In it, Lustig cites Nora Volkow, director of the U.S. National Institute of Drug Abuse, who came out swinging last year against obesity in America, declaring food addictions are every bit as real as drug addictions. It all has to do with the neurotransmitter dopamine, and our bodies' abilities to perceive pleasure as well as signal properly that we are full — or not. She pointed out that only 20 per cent of people exposed to highly addictive drugs like heroin or cocaine get hooked, while 34 per cent of Americans are obese — or hooked on food.

Of course we don't need drugs to live, at least the kinds we humans get addicted to, but we do need food. The question is what kinds of food? Nutritious ones, yes, but Lustig argues, do we really need sugar?

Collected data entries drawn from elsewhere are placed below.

-- ==== Sys2Proof/Laws/State.lean ====
section
/-! SUPPORT. One lemma per field per update of the state: an update replaces its own block and leaves every
other one, so that no proof unfolds a record update. Then the two branches of a pair. -/

namespace Sys2Proof.Machine

/-! ### `State.withLadder` -/

@[simp] theorem State.withLadder_ladder (s : State) (x : ProfileLadder) : (s.withLadder x).ladder = x := rfl
@[simp] theorem State.withLadder_modem (s : State) (x : ProfileLadder) : (s.withLadder x).modem = s.modem := rfl
@[simp] theorem State.withLadder_monitor (s : State) (x : ProfileLadder) : (s.withLadder x).monitor = s.monitor := rfl
@[simp] theorem State.withLadder_fade (s : State) (x : ProfileLadder) : (s.withLadder x).fade = s.fade := rfl
@[simp] theorem State.withLadder_selector (s : State) (x : ProfileLadder) : (s.withLadder x).selector = s.selector := rfl
@[simp] theorem State.withLadder_peer (s : State) (x : ProfileLadder) : (s.withLadder x).peer = s.peer := rfl
@[simp] theorem State.withLadder_rae (s : State) (x : ProfileLadder) : (s.withLadder x).rae = s.rae := rfl
@[simp] theorem State.withLadder_tae (s : State) (x : ProfileLadder) : (s.withLadder x).tae = s.tae := rfl
@[simp] theorem State.withLadder_capacity (s : State) (x : ProfileLadder) : (s.withLadder x).capacity = s.capacity := rfl
@[simp] theorem State.withLadder_link (s : State) (x : ProfileLadder) : (s.withLadder x).link = s.link := rfl
@[simp] theorem State.withLadder_control (s : State) (x : ProfileLadder) : (s.withLadder x).control = s.control := rfl
@[simp] theorem State.withLadder_params (s : State) (x : ProfileLadder) : (s.withLadder x).params = s.params := rfl
@[simp] theorem State.withLadder_sent (s : State) (x : ProfileLadder) : (s.withLadder x).sent = s.sent := rfl
@[simp] theorem State.withLadder_unpinned (s : State) (x : ProfileLadder) : (s.withLadder x).unpinned = s.unpinned := rfl
@[simp] theorem State.withLadder_pending (s : State) (x : ProfileLadder) : (s.withLadder x).pending = s.pending := rfl

/-! ### `State.withModem` -/

@[simp] theorem State.withModem_ladder (s : State) (x : PerBranch ModemLink) : (s.withModem x).ladder = s.ladder := rfl
@[simp] theorem State.withModem_modem (s : State) (x : PerBranch ModemLink) : (s.withModem x).modem = x := rfl
@[simp] theorem State.withModem_monitor (s : State) (x : PerBranch ModemLink) : (s.withModem x).monitor = s.monitor := rfl
@[simp] theorem State.withModem_fade (s : State) (x : PerBranch ModemLink) : (s.withModem x).fade = s.fade := rfl
@[simp] theorem State.withModem_selector (s : State) (x : PerBranch ModemLink) : (s.withModem x).selector = s.selector := rfl
@[simp] theorem State.withModem_peer (s : State) (x : PerBranch ModemLink) : (s.withModem x).peer = s.peer := rfl
@[simp] theorem State.withModem_rae (s : State) (x : PerBranch ModemLink) : (s.withModem x).rae = s.rae := rfl
@[simp] theorem State.withModem_tae (s : State) (x : PerBranch ModemLink) : (s.withModem x).tae = s.tae := rfl
@[simp] theorem State.withModem_capacity (s : State) (x : PerBranch ModemLink) : (s.withModem x).capacity = s.capacity := rfl
@[simp] theorem State.withModem_link (s : State) (x : PerBranch ModemLink) : (s.withModem x).link = s.link := rfl
@[simp] theorem State.withModem_control (s : State) (x : PerBranch ModemLink) : (s.withModem x).control = s.control := rfl
@[simp] theorem State.withModem_params (s : State) (x : PerBranch ModemLink) : (s.withModem x).params = s.params := rfl
@[simp] theorem State.withModem_sent (s : State) (x : PerBranch ModemLink) : (s.withModem x).sent = s.sent := rfl
@[simp] theorem State.withModem_unpinned (s : State) (x : PerBranch ModemLink) : (s.withModem x).unpinned = s.unpinned := rfl
@[simp] theorem State.withModem_pending (s : State) (x : PerBranch ModemLink) : (s.withModem x).pending = s.pending := rfl

/-! ### `State.withMonitor` -/

@[simp] theorem State.withMonitor_ladder (s : State) (x : PerBranch Monitor) : (s.withMonitor x).ladder = s.ladder := rfl
@[simp] theorem State.withMonitor_modem (s : State) (x : PerBranch Monitor) : (s.withMonitor x).modem = s.modem := rfl
@[simp] theorem State.withMonitor_monitor (s : State) (x : PerBranch Monitor) : (s.withMonitor x).monitor = x := rfl
@[simp] theorem State.withMonitor_fade (s : State) (x : PerBranch Monitor) : (s.withMonitor x).fade = s.fade := rfl
@[simp] theorem State.withMonitor_selector (s : State) (x : PerBranch Monitor) : (s.withMonitor x).selector = s.selector := rfl
@[simp] theorem State.withMonitor_peer (s : State) (x : PerBranch Monitor) : (s.withMonitor x).peer = s.peer := rfl
@[simp] theorem State.withMonitor_rae (s : State) (x : PerBranch Monitor) : (s.withMonitor x).rae = s.rae := rfl
@[simp] theorem State.withMonitor_tae (s : State) (x : PerBranch Monitor) : (s.withMonitor x).tae = s.tae := rfl
@[simp] theorem State.withMonitor_capacity (s : State) (x : PerBranch Monitor) : (s.withMonitor x).capacity = s.capacity := rfl
@[simp] theorem State.withMonitor_link (s : State) (x : PerBranch Monitor) : (s.withMonitor x).link = s.link := rfl
@[simp] theorem State.withMonitor_control (s : State) (x : PerBranch Monitor) : (s.withMonitor x).control = s.control := rfl
@[simp] theorem State.withMonitor_params (s : State) (x : PerBranch Monitor) : (s.withMonitor x).params = s.params := rfl
@[simp] theorem State.withMonitor_sent (s : State) (x : PerBranch Monitor) : (s.withMonitor x).sent = s.sent := rfl
@[simp] theorem State.withMonitor_unpinned (s : State) (x : PerBranch Monitor) : (s.withMonitor x).unpinned = s.unpinned := rfl
@[simp] theorem State.withMonitor_pending (s : State) (x : PerBranch Monitor) : (s.withMonitor x).pending = s.pending := rfl

/-! ### `State.withFade` -/

@[simp] theorem State.withFade_ladder (s : State) (x : PerBranch FadeClassifier) : (s.withFade x).ladder = s.ladder := rfl
@[simp] theorem State.withFade_modem (s : State) (x : PerBranch FadeClassifier) : (s.withFade x).modem = s.modem := rfl
@[simp] theorem State.withFade_monitor (s : State) (x : PerBranch FadeClassifier) : (s.withFade x).monitor = s.monitor := rfl
@[simp] theorem State.withFade_fade (s : State) (x : PerBranch FadeClassifier) : (s.withFade x).fade = x := rfl
@[simp] theorem State.withFade_selector (s : State) (x : PerBranch FadeClassifier) : (s.withFade x).selector = s.selector := rfl
@[simp] theorem State.withFade_peer (s : State) (x : PerBranch FadeClassifier) : (s.withFade x).peer = s.peer := rfl
@[simp] theorem State.withFade_rae (s : State) (x : PerBranch FadeClassifier) : (s.withFade x).rae = s.rae := rfl
@[simp] theorem State.withFade_tae (s : State) (x : PerBranch FadeClassifier) : (s.withFade x).tae = s.tae := rfl
@[simp] theorem State.withFade_capacity (s : State) (x : PerBranch FadeClassifier) : (s.withFade x).capacity = s.capacity := rfl
@[simp] theorem State.withFade_link (s : State) (x : PerBranch FadeClassifier) : (s.withFade x).link = s.link := rfl
@[simp] theorem State.withFade_control (s : State) (x : PerBranch FadeClassifier) : (s.withFade x).control = s.control := rfl
@[simp] theorem State.withFade_params (s : State) (x : PerBranch FadeClassifier) : (s.withFade x).params = s.params := rfl
@[simp] theorem State.withFade_sent (s : State) (x : PerBranch FadeClassifier) : (s.withFade x).sent = s.sent := rfl
@[simp] theorem State.withFade_unpinned (s : State) (x : PerBranch FadeClassifier) : (s.withFade x).unpinned = s.unpinned := rfl
@[simp] theorem State.withFade_pending (s : State) (x : PerBranch FadeClassifier) : (s.withFade x).pending = s.pending := rfl

/-! ### `State.withSelector` -/

@[simp] theorem State.withSelector_ladder (s : State) (x : Selector) : (s.withSelector x).ladder = s.ladder := rfl
@[simp] theorem State.withSelector_modem (s : State) (x : Selector) : (s.withSelector x).modem = s.modem := rfl
@[simp] theorem State.withSelector_monitor (s : State) (x : Selector) : (s.withSelector x).monitor = s.monitor := rfl
@[simp] theorem State.withSelector_fade (s : State) (x : Selector) : (s.withSelector x).fade = s.fade := rfl
@[simp] theorem State.withSelector_selector (s : State) (x : Selector) : (s.withSelector x).selector = x := rfl
@[simp] theorem State.withSelector_peer (s : State) (x : Selector) : (s.withSelector x).peer = s.peer := rfl
@[simp] theorem State.withSelector_rae (s : State) (x : Selector) : (s.withSelector x).rae = s.rae := rfl
@[simp] theorem State.withSelector_tae (s : State) (x : Selector) : (s.withSelector x).tae = s.tae := rfl
@[simp] theorem State.withSelector_capacity (s : State) (x : Selector) : (s.withSelector x).capacity = s.capacity := rfl
@[simp] theorem State.withSelector_link (s : State) (x : Selector) : (s.withSelector x).link = s.link := rfl
@[simp] theorem State.withSelector_control (s : State) (x : Selector) : (s.withSelector x).control = s.control := rfl
@[simp] theorem State.withSelector_params (s : State) (x : Selector) : (s.withSelector x).params = s.params := rfl
@[simp] theorem State.withSelector_sent (s : State) (x : Selector) : (s.withSelector x).sent = s.sent := rfl
@[simp] theorem State.withSelector_unpinned (s : State) (x : Selector) : (s.withSelector x).unpinned = s.unpinned := rfl
@[simp] theorem State.withSelector_pending (s : State) (x : Selector) : (s.withSelector x).pending = s.pending := rfl

/-! ### `State.withPeer` -/

@[simp] theorem State.withPeer_ladder (s : State) (x : PeerChannel) : (s.withPeer x).ladder = s.ladder := rfl
@[simp] theorem State.withPeer_modem (s : State) (x : PeerChannel) : (s.withPeer x).modem = s.modem := rfl
@[simp] theorem State.withPeer_monitor (s : State) (x : PeerChannel) : (s.withPeer x).monitor = s.monitor := rfl
@[simp] theorem State.withPeer_fade (s : State) (x : PeerChannel) : (s.withPeer x).fade = s.fade := rfl
@[simp] theorem State.withPeer_selector (s : State) (x : PeerChannel) : (s.withPeer x).selector = s.selector := rfl
@[simp] theorem State.withPeer_peer (s : State) (x : PeerChannel) : (s.withPeer x).peer = x := rfl
@[simp] theorem State.withPeer_rae (s : State) (x : PeerChannel) : (s.withPeer x).rae = s.rae := rfl
@[simp] theorem State.withPeer_tae (s : State) (x : PeerChannel) : (s.withPeer x).tae = s.tae := rfl
@[simp] theorem State.withPeer_capacity (s : State) (x : PeerChannel) : (s.withPeer x).capacity = s.capacity := rfl
@[simp] theorem State.withPeer_link (s : State) (x : PeerChannel) : (s.withPeer x).link = s.link := rfl
@[simp] theorem State.withPeer_control (s : State) (x : PeerChannel) : (s.withPeer x).control = s.control := rfl
@[simp] theorem State.withPeer_params (s : State) (x : PeerChannel) : (s.withPeer x).params = s.params := rfl
@[simp] theorem State.withPeer_sent (s : State) (x : PeerChannel) : (s.withPeer x).sent = s.sent := rfl
@[simp] theorem State.withPeer_unpinned (s : State) (x : PeerChannel) : (s.withPeer x).unpinned = s.unpinned := rfl
@[simp] theorem State.withPeer_pending (s : State) (x : PeerChannel) : (s.withPeer x).pending = s.pending := rfl

/-! ### `State.withRae` -/

@[simp] theorem State.withRae_ladder (s : State) (x : Rae) : (s.withRae x).ladder = s.ladder := rfl
@[simp] theorem State.withRae_modem (s : State) (x : Rae) : (s.withRae x).modem = s.modem := rfl
@[simp] theorem State.withRae_monitor (s : State) (x : Rae) : (s.withRae x).monitor = s.monitor := rfl
@[simp] theorem State.withRae_fade (s : State) (x : Rae) : (s.withRae x).fade = s.fade := rfl
@[simp] theorem State.withRae_selector (s : State) (x : Rae) : (s.withRae x).selector = s.selector := rfl
@[simp] theorem State.withRae_peer (s : State) (x : Rae) : (s.withRae x).peer = s.peer := rfl
@[simp] theorem State.withRae_rae (s : State) (x : Rae) : (s.withRae x).rae = x := rfl
@[simp] theorem State.withRae_tae (s : State) (x : Rae) : (s.withRae x).tae = s.tae := rfl
@[simp] theorem State.withRae_capacity (s : State) (x : Rae) : (s.withRae x).capacity = s.capacity := rfl
@[simp] theorem State.withRae_link (s : State) (x : Rae) : (s.withRae x).link = s.link := rfl
@[simp] theorem State.withRae_control (s : State) (x : Rae) : (s.withRae x).control = s.control := rfl
@[simp] theorem State.withRae_params (s : State) (x : Rae) : (s.withRae x).params = s.params := rfl
@[simp] theorem State.withRae_sent (s : State) (x : Rae) : (s.withRae x).sent = s.sent := rfl
@[simp] theorem State.withRae_unpinned (s : State) (x : Rae) : (s.withRae x).unpinned = s.unpinned := rfl
@[simp] theorem State.withRae_pending (s : State) (x : Rae) : (s.withRae x).pending = s.pending := rfl

/-! ### `State.withTae` -/

@[simp] theorem State.withTae_ladder (s : State) (x : Tae) : (s.withTae x).ladder = s.ladder := rfl
@[simp] theorem State.withTae_modem (s : State) (x : Tae) : (s.withTae x).modem = s.modem := rfl
@[simp] theorem State.withTae_monitor (s : State) (x : Tae) : (s.withTae x).monitor = s.monitor := rfl
@[simp] theorem State.withTae_fade (s : State) (x : Tae) : (s.withTae x).fade = s.fade := rfl
@[simp] theorem State.withTae_selector (s : State) (x : Tae) : (s.withTae x).selector = s.selector := rfl
@[simp] theorem State.withTae_peer (s : State) (x : Tae) : (s.withTae x).peer = s.peer := rfl
@[simp] theorem State.withTae_rae (s : State) (x : Tae) : (s.withTae x).rae = s.rae := rfl
@[simp] theorem State.withTae_tae (s : State) (x : Tae) : (s.withTae x).tae = x := rfl
@[simp] theorem State.withTae_capacity (s : State) (x : Tae) : (s.withTae x).capacity = s.capacity := rfl
@[simp] theorem State.withTae_link (s : State) (x : Tae) : (s.withTae x).link = s.link := rfl
@[simp] theorem State.withTae_control (s : State) (x : Tae) : (s.withTae x).control = s.control := rfl
@[simp] theorem State.withTae_params (s : State) (x : Tae) : (s.withTae x).params = s.params := rfl
@[simp] theorem State.withTae_sent (s : State) (x : Tae) : (s.withTae x).sent = s.sent := rfl
@[simp] theorem State.withTae_unpinned (s : State) (x : Tae) : (s.withTae x).unpinned = s.unpinned := rfl
@[simp] theorem State.withTae_pending (s : State) (x : Tae) : (s.withTae x).pending = s.pending := rfl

Sugar is composed of two molecules. One is glucose, which we do need, but if we don't eat it, our livers will produce it. The other molecule is fructose, which we don't need. In fact, says Lustig, the rare few who suffer a disease called hereditary fructose intolerance and so can't ingest any kind of fructose, pulp-free OJ or no, are among the healthiest people on the planet.

A recent student/faculty research study at Connecticut College in the U.S. found that rats prefer Oreo cookies to cocaine. Oreos were chosen because they're America's favourite cookie (hey, we like them, too!). And guess what? The rats opened the cookies and ate the icing first, just like we do.

Jamie Honohan, the research student interested in the experiment, was curious how high-fat and high-sugar foods in low-income neighborhoods contributed to the obesity epidemic. The study showed that eating cookies activated more neurons in the brain's "pleasure center" than did drugs of abuse. And while the study was preliminary, it "... supports the theory that high-fat, high-sugar foods stimulate the brain in the same way that drugs do," said Joseph Schroeer, the associate professor of psychology and director of the behavioral neuroscience program at the college.

Another recent study at Oregon Health Sciences University focused on subjects fed a milkshake while lying in an MRI scanner. Fat and sugar levels were dialed up and down. Fat levels stimulated responses in the somatosensory cortex — the mouthfeel centre. But only sugar stimulated the reward centre.

Now it's up to you. Like that fresh OJ, even with the pulp in? Limit how much you drink. Remember those little four-ounce juice glasses our grandparents used? Those were around for a reason.

And to be fair to Britain, a new sugar reduction campaign is now underway. The goal is similar to the National Health Service's salt campaign — a one-third reduction in consumption. See if you can beat it.

Glenda Bartosh is an award-winning journalist who knows when she's hooked on sugar.